Die Kirche als Vermittlerin im politischen Prozess

Die Kirche fungierte auch als Vermittlerin zwischen den Regierenden und der Opposition. In der Zeit der Friedlichen Revolution 1989 kamen immer wieder Gespräche zwischen kirchlichen Vertretern und der Staatsführung zustande. Besonders zu erwähnen ist das Gespräch zwischen dem DDR-Ministerpräsidenten Hans Modrow und dem Bischof der Evangelischen Kirche der Kirchenprovinz Sachsen, Emanuel Gruber. Die Kirche half in dieser Phase, den politischen Dialog zu fördern und eine Brücke zwischen den verschiedenen politischen Lagern zu schlagen. Das Vertrauen der Bevölkerung in die Kirchen machte sie zu einem neutralen Vermittler, der auch von der Staatsführung respektiert wurde.

Der Beitrag zur Gewaltlosigkeit

Ein weiteres prägendes Merkmal der Rolle der Kirche während der Friedlichen Revolution war die Förderung der Gewaltlosigkeit. Während die DDR-Führung versuchte, die aufkommenden Proteste mit Polizeigewalt zu unterdrücken, plädierten die kirchlichen Vertreter für einen gewaltfreien Widerstand. Die Kirchen und ihre Vertreter trugen durch ihre Präsenz und ihre Botschaften dazu bei, dass die Demonstrationen größtenteils friedlich blieben und keine eskalierenden Auseinandersetzungen stattfanden.

Diese Haltung der Gewaltfreiheit war nicht nur eine moralische Position, sondern auch eine kluge politische Strategie.
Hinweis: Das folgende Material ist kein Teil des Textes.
-- ==== Sys2Proof/Machine/Sense.lean ====
section
/-!
DEFINITION. Monitors, termination, time-domain reflectometry and the calibration store (R358 to R374, 15_sensing_calibration.md).
Physical quantities arrive as operands, raw; the values of the calibration set in force correct them (notes/assumptions/7.md, 10.md).
-/

namespace Sys2Proof.Machine

def srcMON : Nat := 23

-- The calibration set in force (R367, R368, R370)

/-- Byte i of the set that the factory wrote, but for its CRC: the header of R367, the zeros of Table 15-4, and the part's own content. -/
def calFactoryBody (i : Nat) : Byte :=
  if i < 16 then (le4 0x53435153 ++ [1, 0, 0, 0] ++ serial8).getD i 0
  else if (28 ≤ i ∧ i < 256) ∨ (0x93C0 ≤ i ∧ i < 0xFFFC) then 0
  else Config.calByte i
where
  le4 (w : Word) : List Byte := wordBytes w
  serial8 : List Byte := wordBytes (Config.serial.setWidth 32) ++ wordBytes ((Config.serial >>> 32).setWidth 32)

/-- Byte i of the set that the factory wrote, its CRC with it. -/
def calFactory (i : Nat) : Byte :=
  if i < 0xFFFC then calFactoryBody i else (wordBytes (crc32 ((List.range 0xFFFC).map calFactoryBody))).getD (i - 0xFFFC) 0

/-- Byte i of a set. -/
def CalBuf.byte (b : CalBuf) (i : Nat) : Byte := look (fun k => if b.factory then calFactory k else 0) b.bytes i

/-- The set whose values apply at once, and are taken by an application of LINKS: the store's, where it is valid (R368, R370). -/
def State.calSet (s : State) : Option CalBuf := if s.flag R.CAL_STATUS F.CAL_STATUS_VALID then some s.calStore else none

/-- Entry k of a part of that set, of n bytes each; of the nominal set in the ROM where the store is not valid. -/
def State.calEntry (s : State) (base n k : Nat) : List Byte :=
  let at' (i : Nat) : Byte := match s.calSet with
    | some b => b.byte i
    | none => Config.romByte i
  (List.range n).map (fun j => at' (base + n * k + j))

/-- The delay offset of a TDR lane, in ps. -/
def State.tdrOffset (s : State) (lane : Nat) : Nat := Config.calTdr (s.calEntry 0x6200 16 lane)

/-- The reading of a raw sample of point q, in mV. -/
def State.voltRead (s : State) (q : Nat) (raw : BitVec 16) : BitVec 16 := Config.calVolt (s.calEntry 0x6C00 8 q) raw

/-- The reading of a raw value of sensor i, in 1/16 degree C. -/
def State.tempRead (s : State) (i : Nat) (raw : BitVec 16) : BitVec 16 := Config.calTemp (s.calEntry 0x6D00 8 i) raw

/-- The SerDes settings of a lane at EQ_PRESET p (R34). -/
def State.eqBytes (s : State) (lane p : Nat) : List Byte := if p = 0 then s.calEntry 0x6E00 64 lane else s.calEntry 0x9000 64 (p - 1)

-- Supply rails (R358, R359)

/-- Rail of point q (Table 15-1). -/
def railOf (q : Nat) : Nat := if q % 8 < 2 then 0 else q % 8 - 1

/-- A window in mV, LOW and HIGH, lets a reading pass. -/
def inWindow (w : Word) (mv : Nat) : Bool := decide (w.toNat / 2 ^ 16 ≤ mv) && decide (mv ≤ w.toNat % 2 ^ 16)

/-- A source's live condition follows a truth value. -/
def State.liveIs (s : State) (b src : Nat) (on : Bool) : State := if on then s.liveOn b src else s.liveOff b src

/-- A one-bit indication follows a truth value; going to 1 counts one event. -/
def State.indicate (s : State) (r : RegId) (f : Fld) (on : Bool) (b src : Nat) : State :=
  let was := s.flag r f
  let s1 := s.put r f (if on then 1 else 0)
  if on && !was then s1.ev b src else s1

def State.voltOut (s : State) (q : Nat) (f : Fld) : Bool := s.flag (R.MON_VOLT q) f

def State.samples (s : State) (q : Nat) : List Nat := look (fun _ => []) s.volt q

/-- The reading of point q: the mean of its last samples. -/
def State.voltMean (s : State) (q : Nat) : Nat := (s.samples q).foldl (· + ·) 0 / (s.samples q).length

/-- Point q against the windows of its rail; then the live conditions, over every point. -/
def State.voltJudge (s : State) (q : Nat) : State :=
  let mv := s.voltMean q
  let s1 := s.indicate (R.MON_VOLT q) F.MON_VOLT_WARN (!inWindow (s.rd (R.MON_RAIL_WARN (railOf q))) mv) evPkg srcVOLT
  let s2 := s1.indicate (R.MON_VOLT q) F.MON_VOLT_CRIT (!inWindow (s.rd (R.MON_RAIL_CRIT (railOf q))) mv) evPkg srcVOLT_CRIT
  let s3 := s2.liveIs evPkg srcVOLT ((List.range 32).any (fun i => s2.voltOut i F.MON_VOLT_WARN))
  s3.liveIs evPkg srcVOLT_CRIT ((List.range 32).any (fun i => s3.voltOut i F.MON_VOLT_CRIT))

/-- A monitor fails its self-check. -/
def State.monFail (s : State) : State := (s.put R.MON_STATUS F.MON_STATUS_SELF_FAIL 1).ev evPkg srcMON

/-- VOLTAGE_SAMPLE: a raw sample of point q, and whether its monitor passed its self-check. The monitors start at step 3 (R383). -/
def execVoltageSample (q : Fin 32) (raw : BitVec 16) (ok : Bool) (s : State) : Out :=
  if !s.services then .next s
  else if !ok then done s.monFail
  else
    let s1 : State := { s with volt := store id (fun _ => []) s.volt q.val (((s.voltRead q raw).toNat :: s.samples q).take 16) }
    done ((s1.put (R.MON_VOLT q) F.MON_VOLT_MV (s1.voltMean q)).voltJudge q)

/-- A write of a rail window of rail r (R359): a critical window only narrows; the points of the rail are judged at once. -/
def State.writeRail (s : State) (r : Nat) (crit : Bool) (v : Word) : State :=
  let lo := v.toNat / 2 ^ 16
  let hi := v.toNat % 2 ^ 16
  let d := railCrit.getD r (0, 0)
  let s1 := if crit then s.wr (R.MON_RAIL_CRIT r) (railWord (max lo d.1, min hi d.2)) else s.wr (R.MON_RAIL_WARN r) v
  ((List.range 32).filter (fun q => railOf q == r && !(s1.samples q).isEmpty)).foldl (fun t q => t.voltJudge q) s1

/-- MON_RAIL_WINDOW_WRITE: MON_RAILr_WARN or MON_RAILr_CRIT is written. -/
def execMonRailWindowWrite (p : Port) (r : Fin 7) (crit : Bool) (v : Word) (s : State) : Out :=
  done (hostReg p (.monRailWindowWrite p r crit v) (fun t => t.writeRail r crit v) s)

/-- A write of MON_CTRL (R372). -/
def State.writeMonCtrl (s : State) (v : Word) : State := (s.wrRW R.MON_CTRL v).clampFld R.MON_CTRL F.MON_CTRL_TDR_TOL 1 255

-- Temperature (R360)

/-- A write of MON_TEMP_LIM; it counts from each sensor's next reading. -/
def State.writeTempLim (s : State) (v : Word) : State :=
  ((s.wrRW R.MON_TEMP_LIM v).clampFld R.MON_TEMP_LIM F.MON_TEMP_LIM_WARN 60 105).clampFld R.MON_TEMP_LIM F.MON_TEMP_LIM_CRIT 100 115

/-- A sensor is above a limit in °C after a reading in 1/16 °C, given whether it was. -/
def aboveLimit (was : Bool) (t : Int) (lim : Nat) : Bool :=
  if was then decide (16 * ((lim : Int) - 2) < t) else decide (16 * (lim : Int) ≤ t)

/-- The housekeeper trims the SerDes and phase detectors of region g again whenever the region's mean temperature has moved by 5 °C since
the last trim (R360); a run that ends without a result counts one event on PKG.HK_RUN (Table 14-2), and the last trim stands. -/
def State.retrim (s : State) (g : Nat) (fail : Bool) : State :=
  let mean : Int := look (fun _ => 0) s.temps (2 * g) + look (fun _ => 0) s.temps (2 * g + 1)
  let due := match look (fun _ => none) s.trim g with
    | none => true
    | some m => decide (160 ≤ (mean - m).natAbs)
  if !due then s
  else if fail then s.ev evPkg srcHK_RUN
  else { s with trim := store id (fun _ => none) s.trim g (some mean) }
Die Massenproteste, die mit den Montagsdemonstrationen begannen, weiteten sich schnell auf andere Städte aus und drängten die Regierung zu Zugeständnissen. Die friedliche Haltung der Kirchenmitglieder half dabei, das Vertrauen der Bevölkerung in den politischen Wandel zu stärken.

Fazit: Die Kirche als zivilgesellschaftlicher Akteur

Die Rolle der Kirche in der Friedlichen Revolution von 1989 war nicht nur die eines religiösen Rückzugsortes, sondern auch die einer politischen Instanz, die zur Veränderung des Systems beitrug. Sie war ein zentraler Bestandteil der zivilgesellschaftlichen Bewegung, die sich gegen das autoritäre Regime stellte. Ihre Rolle als Ort des Widerstands, der Friedensgebete, der Vermittlung und der Förderung der Gewaltfreiheit war entscheidend für den Erfolg der Friedlichen Revolution. Ohne die Unterstützung und den Mut vieler Kirchenvertreter und Gläubigen wäre der friedliche Verlauf des Umbruchs möglicherweise nicht möglich gewesen. Die Kirche zeigte sich als eine der tragenden Säulen der Revolution und trug wesentlich zur Öffnung des kommunistischen Systems bei, das schließlich zum Fall der Berliner Mauer und zur Wiedervereinigung Deutschlands führte.